*YOUR ASSIGNMENT*: In the records that follow, find the line with "state := .ramp"; from there, retype every line exactly through the line with "if (s.pos p).state", which also belongs to the answer.

* * *

-- ==== Sys2Proof/Machine/Cascade.lean ====
section
/-! DEFINITION. The operations that cross blocks, from the bottom up: bank grants and offers, refill
assignment, the RAMP entry checks, cooling redistribution, the release of banks and grants, ENDING, the ends
of refills, shedding, withdrawal of banks, lanes leaving READY. None calls one below it again, but for the
redistribution of a hand-back, which takes at most one further round per compressor. -/

namespace Sys2Proof.Machine

/-! ### Bank states -/

/-- BANK_STATE to the plant: state, holder, causes, pressure, SENSOR_RANGE, drawn mass (R76). A holder is
sent as two bytes: the position, the compressor. -/
def postBankState (b : BankId) (s : State) : State :=
  let x := s.bank b
  postNotice .bankState b.val
    [.byte (some x.state.code),
      .byte (match x.holder with | some (.pos p) => some p.val | _ => none),
      .byte (match x.holder with | some (.comp c) => some c.val | _ => none),
      .bits x.causes.bits, .half (x.report.map (·.pressure)), .flag x.sensorRange, .word (some x.drawnMass)]
    [plantPort] s

/-- A bank takes a state and a holder, and BANK_STATE is posted; a bank that leaves IDLE ends every exclusion
of it (R59, R73, R76). -/
def moveBank (b : BankId) (state : BankState) (holder : Option Holder) (s : State) : State :=
  let wasIdle := (s.bank b).state == .idle
  let s := s.modBank b (fun x => { x with state := state, holder := holder })
  let s :=
    if wasIdle && state != .idle then
      { s with drawList := s.drawList.map (fun w =>
          if w.excluded == some b then { w with excluded := none } else w) }
    else s
  postBankState b s

/-! ### The bank arbiter (R68 to R72) -/

def tierRank : Option Tier → Nat
  | some .low => 0
  | some .mid => 1
  | some .high => 2
  | none => 3

/-- The window of a tier (section 3.1). -/
def State.window (s : State) : Tier → Option TierWindow
  | .low => s.windows[0]
  | .mid => s.windows[1]
  | .high => s.windows[2]

/-- R68: the bank may serve this request of the position. While the loss of the plant port is being taken no
bank may: R77 has every withdrawn request wait and no waiter take a bank released (notes/assumptions/28.md). -/
def eligible (s : State) (p : PosId) (kind : DrawKind) (excluded : Option BankId) (b : BankId) : Bool :=
  let x := s.bank b
  let disp := heldPressure (s.pos p)
  match x.report, x.config with
  | some report, some config =>
    x.state == .idle && !s.evt.plantLost && decide (disp + s.margin ≤ report.pressure) &&
      (match kind with
       | .pulse => config.tier == .low
       | .ramp =>
         (match s.window config.tier with
          | some w => decide (w.base ≤ disp) && decide (disp ≤ w.limit)
          | none => false) && excluded != some b)
  | _, _ => false

/-- R68: the order among eligible banks: tier, then pressure, then number. -/
def bankBefore (s : State) (a b : BankId) : Bool :=
  let ra : Nat := tierRank ((s.bank a).config.map (·.tier))
  let rb : Nat := tierRank ((s.bank b).config.map (·.tier))
  let pa : Nat := ((s.bank a).report.map (·.pressure)).getD 0
  let pb : Nat := ((s.bank b).report.map (·.pressure)).getD 0
  if ra ≠ rb then ra < rb else if pa ≠ pb then pa < pb else a < b

/-- The first eligible bank of a request (R68). -/
def bestBank (s : State) (p : PosId) (kind : DrawKind) (excluded : Option BankId) : Option BankId :=
  (allBanks.filter (eligible s p kind excluded)).foldl
    (fun best b => match best with
      | none => some b
      | some a => if bankBefore s b a then some b else some a) none

/-- The position begins to flow on a bank it has been granted: a segment opens, the hold limit stops, one
FLOW directive goes out, the creep gate shuts (R21, R22, R25, R43, R125, R151). A position that changes its
bank within one event stays in RAMP: its flow since stands, and no FILL_STATE is posted
(notes/assumptions/14.md). -/
def enterRamp (p : PosId) (b : BankId) (s : State) : State :=
  let stays := (s.pos p).state == .ramp
  let s := s.modPos p (fun x =>
    { x with
      state := .ramp
      bank := some b
      holdReason := none
      phaseTimer := none
      ramp := { x.ramp with lowFlow := 0 } })
  let s := openSegment p b s
  let s := s.modChan p (fun c =>
    { c with gateOpen := false, flowSince := if stays then c.flowSince else some s.clock })
  let s := sendValve p s
  if stays then s else fillState p s

/-- R19: a position in PULSE holds its bank and pulses for 1000 ms. -/
def startPulse (p : PosId) (b : BankId) (s : State) : State :=
  sendValve p (s.modPos p (fun x =>
    { x with bank := some b, pulseState := some .pulsing, phaseTimer := some 1000 }))

/-- A bank is granted to a position, and the position acts on it in the same event (R69, R75). -/
def grantBank (p : PosId) (b : BankId) (s : State) : State :=
  let s := s.modBank b (fun x => { x with massAtGrant := (s.chan p).mass, drawnMass := 0 })
  let s := { s with drawList := s.drawList.filter (fun w => w.pos != p) }
  let s := moveBank b .drawing (some (.pos p)) s
  if (s.pos p).state == .pulse then startPulse p b s else enterRamp p b s

/-- R69, R70: the request is granted the first eligible bank, or the position joins the draw wait list at
the tail. The excluded bank of R73 belongs to this request and its entry alone: a later request of the position,
after a hold or a withdrawal, excludes none (notes/assumptions/32.md). -/
def drawRequest (p : PosId) (kind : DrawKind) (excluded : Option BankId) (s : State) : State :=
  match bestBank s p kind excluded with
  | some b => grantBank p b s
  | none =>
    { s with drawList := s.drawList.filter (fun w => w.pos != p) ++ [⟨p, kind, s.clock, excluded⟩] }

/-- R71: one candidate offered to the waiters from the oldest. -/
def offerBank (b : BankId) (s : State) : State :=
  match s.drawList.find? (fun w => eligible s w.pos w.kind w.excluded b) with
  | some w => grantBank w.pos b s
  | none => s

/-- Insertion in the order of R68. -/
def insertBank (s : State) (b : BankId) : List BankId → List BankId
  | [] => [b]
  | a :: l => if bankBefore s b a then b :: a :: l else a :: insertBank s b l

/-- R71: an offer pass over candidate banks, taken in the order of R68; none is made while the ESD latch is
set. -/
def offerPass (candidates : List BankId) (s : State) : State :=
  if s.esd.latched then s
  else
    let sorted := candidates.foldl (fun l b => insertBank s b l) []
    sorted.foldl (fun s b => if (s.bank b).state == .idle then offerBank b s else s) s

/-- R72: a waiter whose dispenser pressure changed is tested against the IDLE banks; it keeps its place when
none is eligible. -/
def retestWaiter (p : PosId) (s : State) : State :=
  match s.drawList.find? (fun w => w.pos == p) with
  | none => s
  | some w =>
    match bestBank s p w.kind w.excluded with
    | some b => grantBank p b s
    | none => s

/-! ### Grants (R110) -/

/-- A requester's grant takes a value: a rise from 0 takes the newest place in grant order and its time, a
fall to 0 leaves the order, any other change keeps the place (R110). -/
def setGrant (r : Requester) (g : Nat) (s : State) : State :=
  let e := s.grantOf r
  let rises := e.grant == 0 && g != 0
  let time := if g == 0 then none else if rises then some s.clock else e.time
  let order :=
    if g == 0 then s.cooling.order.filter (fun q => q != r)
    else if rises then s.cooling.order.filter (fun q => q != r) ++ [r]
    else s.cooling.order
  let s := s.setGrantOf r { e with grant := g, time := time }
  { s with cooling := { s.cooling with order := order } }

/-- The billing unit is told DERATED (R110, R150). -/
def tellDerated (p : PosId) (s : State) : State :=
  modRecord p (fun r => { r with flags := { r.flags with derated := true } }) s

/-- A fill is given `g` of its demand; below demand the billing unit is told (R110, R112, R115). -/
def grantFill (p : PosId) (g : Nat) (s : State) : State :=
  let s := setGrant (.pos p) g s
  if g < (s.grantOf (.pos p)).demand then tellDerated p s else s

/-! ### Refill queue and assignment (chapter 04) -/

def State.queued (s : State) (b : BankId) : Bool := s.queue.any (fun e => e.bank == b)

/-- Tier order of the queue: HIGH, MID, LOW (R78). -/
def queueRank : Tier → Nat
  | .high => 0
  | .mid => 1
  | .low => 2

/-- R78: tier, then the greater age, then the lower bank number. -/
def queueBefore (now : Clock) (a b : QueueEntry) : Bool :=
  if queueRank a.tier ≠ queueRank b.tier then queueRank a.tier < queueRank b.tier
  else if age now a.time ≠ age now b.time then age now b.time < age now a.time
  else a.bank < b.bank

def insertQueue (now : Clock) (e : QueueEntry) : List QueueEntry → List QueueEntry
  | [] => [e]
  | a :: l => if queueBefore now e a then e :: a :: l else a :: insertQueue now e l

/-- R78 at a station clock: the entries in the order of their ages at that moment. -/
def orderQueue (now : Clock) (l : List QueueEntry) : List QueueEntry :=
  l.foldl (fun q e => insertQueue now e q) []

/-- An entry takes its place in the queue (R78). -/
def enqueueEntry (e : QueueEntry) (s : State) : State := { s with queue := insertQueue s.clock e s.queue }

/-- A new entry for a bank at the present station clock (R80, R81). -/
def enqueue (b : BankId) (origin : QueueOrigin) (s : State) : State :=
  enqueueEntry ⟨b, ((s.bank b).config.map (·.tier)).getD .low, s.clock, origin⟩ s

/-- The entry's bank is IDLE (section 4.1). -/
def assignable (s : State) (e : QueueEntry) : Bool := (s.bank e.bank).state == .idle

/-- Compressors in COOLING_WAIT (R84). -/
def State.coolingWaiters (s : State) : Nat :=
  (allComps.filter (fun c => (s.comp c).state == .coolingWait)).length

/-- The notice of a compressor that entered COOLING_WAIT in this event is no longer outstanding (R91). -/
def dropWaitNotice (c : CompId) (s : State) : State :=
  { s with evt := { s.evt with waitNotices := s.evt.waitNotices.filter (fun d => d != c) } }

/-- R91: a compressor that entered COOLING_WAIT in this event is about to leave it without a refill, so the
change to COOLING_WAIT posts its notice now (notes/assumptions/12.md). -/
def flushWaitNotice (c : CompId) (s : State) : State :=
  if s.evt.waitNotices.contains c then postCompState c .coolingWait (dropWaitNotice c s) else s

/-- R85: a compressor with its full demand takes the first assignable bank; without one it goes READY and
hands its grant back. Answers whether it handed back. -/
def startRefill (c : CompId) (s : State) : State × Bool :=
  let s := s.modComp c (fun x => { x with requestTime := none })
  match s.queue.find? (assignable s) with
  | some e =>
    let s := moveBank e.bank .refilling (some (.comp c)) (dropWaitNotice c s)
    let s := { s with queue := s.queue.filter (fun q => q.bank != e.bank) }
    let s := s.modComp c (fun x =>
      { x with
        state := .running
        bank := some e.bank
        entryHeld := some e
        refillStart := some s.clock })
    let target := ((s.bank e.bank).config.map (·.target)).getD 0
    (postCompState c .started (postDirective plantPort (.refillOrder c e.bank target) s), false)
  | none =>
    let s := setGrant (.comp c) 0 (budgetChanged .release (flushWaitNotice c s))
    (postCompState c .coolingWait (s.modComp c (fun x => { x with state := .ready })), true)

/-- R113: a compressor asks for its full demand; it is served only when nobody waits and the demand is free.
Otherwise it joins the tail and enters COOLING_WAIT (R84). SERVED and REQUEST are named as for a fill
(notes/assumptions/34.md). -/
def compressorAsks (c : CompId) (s : State) : State :=
  let demand := (s.grantOf (.comp c)).demand
  if s.cooling.wait.isEmpty && decide (demand ≤ s.freeCapacity) then
    (startRefill c (setGrant (.comp c) demand (budgetChanged .served s))).1
  else
    let s := budgetChanged .request s
    let s := { s with cooling := { s.cooling with wait := s.cooling.wait ++ [(⟨.comp c, s.clock⟩ : CoolWait)] } }
    let s := s.modComp c (fun x => { x with state := .coolingWait, requestTime := some s.clock })
    { s with evt := { s.evt with waitNotices := s.evt.waitNotices ++ [c] } }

* * *

*OUTPUT OF THE EXERCISE*:
      state := .ramp
      bank := some b
      holdReason := none
      phaseTimer := none
      ramp := { x.ramp with lowFlow := 0 } })
  let s := openSegment p b s
  let s := s.modChan p (fun c =>
    { c with gateOpen := false, flowSince := if stays then c.flowSince else some s.clock })
  let s := sendValve p s
  if stays then s else fillState p s

/-- R19: a position in PULSE holds its bank and pulses for 1000 ms. -/
def startPulse (p : PosId) (b : BankId) (s : State) : State :=
  sendValve p (s.modPos p (fun x =>
    { x with bank := some b, pulseState := some .pulsing, phaseTimer := some 1000 }))

/-- A bank is granted to a position, and the position acts on it in the same event (R69, R75). -/
def grantBank (p : PosId) (b : BankId) (s : State) : State :=
  let s := s.modBank b (fun x => { x with massAtGrant := (s.chan p).mass, drawnMass := 0 })
  let s := { s with drawList := s.drawList.filter (fun w => w.pos != p) }
  let s := moveBank b .drawing (some (.pos p)) s
  if (s.pos p).state == .pulse then startPulse p b s else enterRamp p b s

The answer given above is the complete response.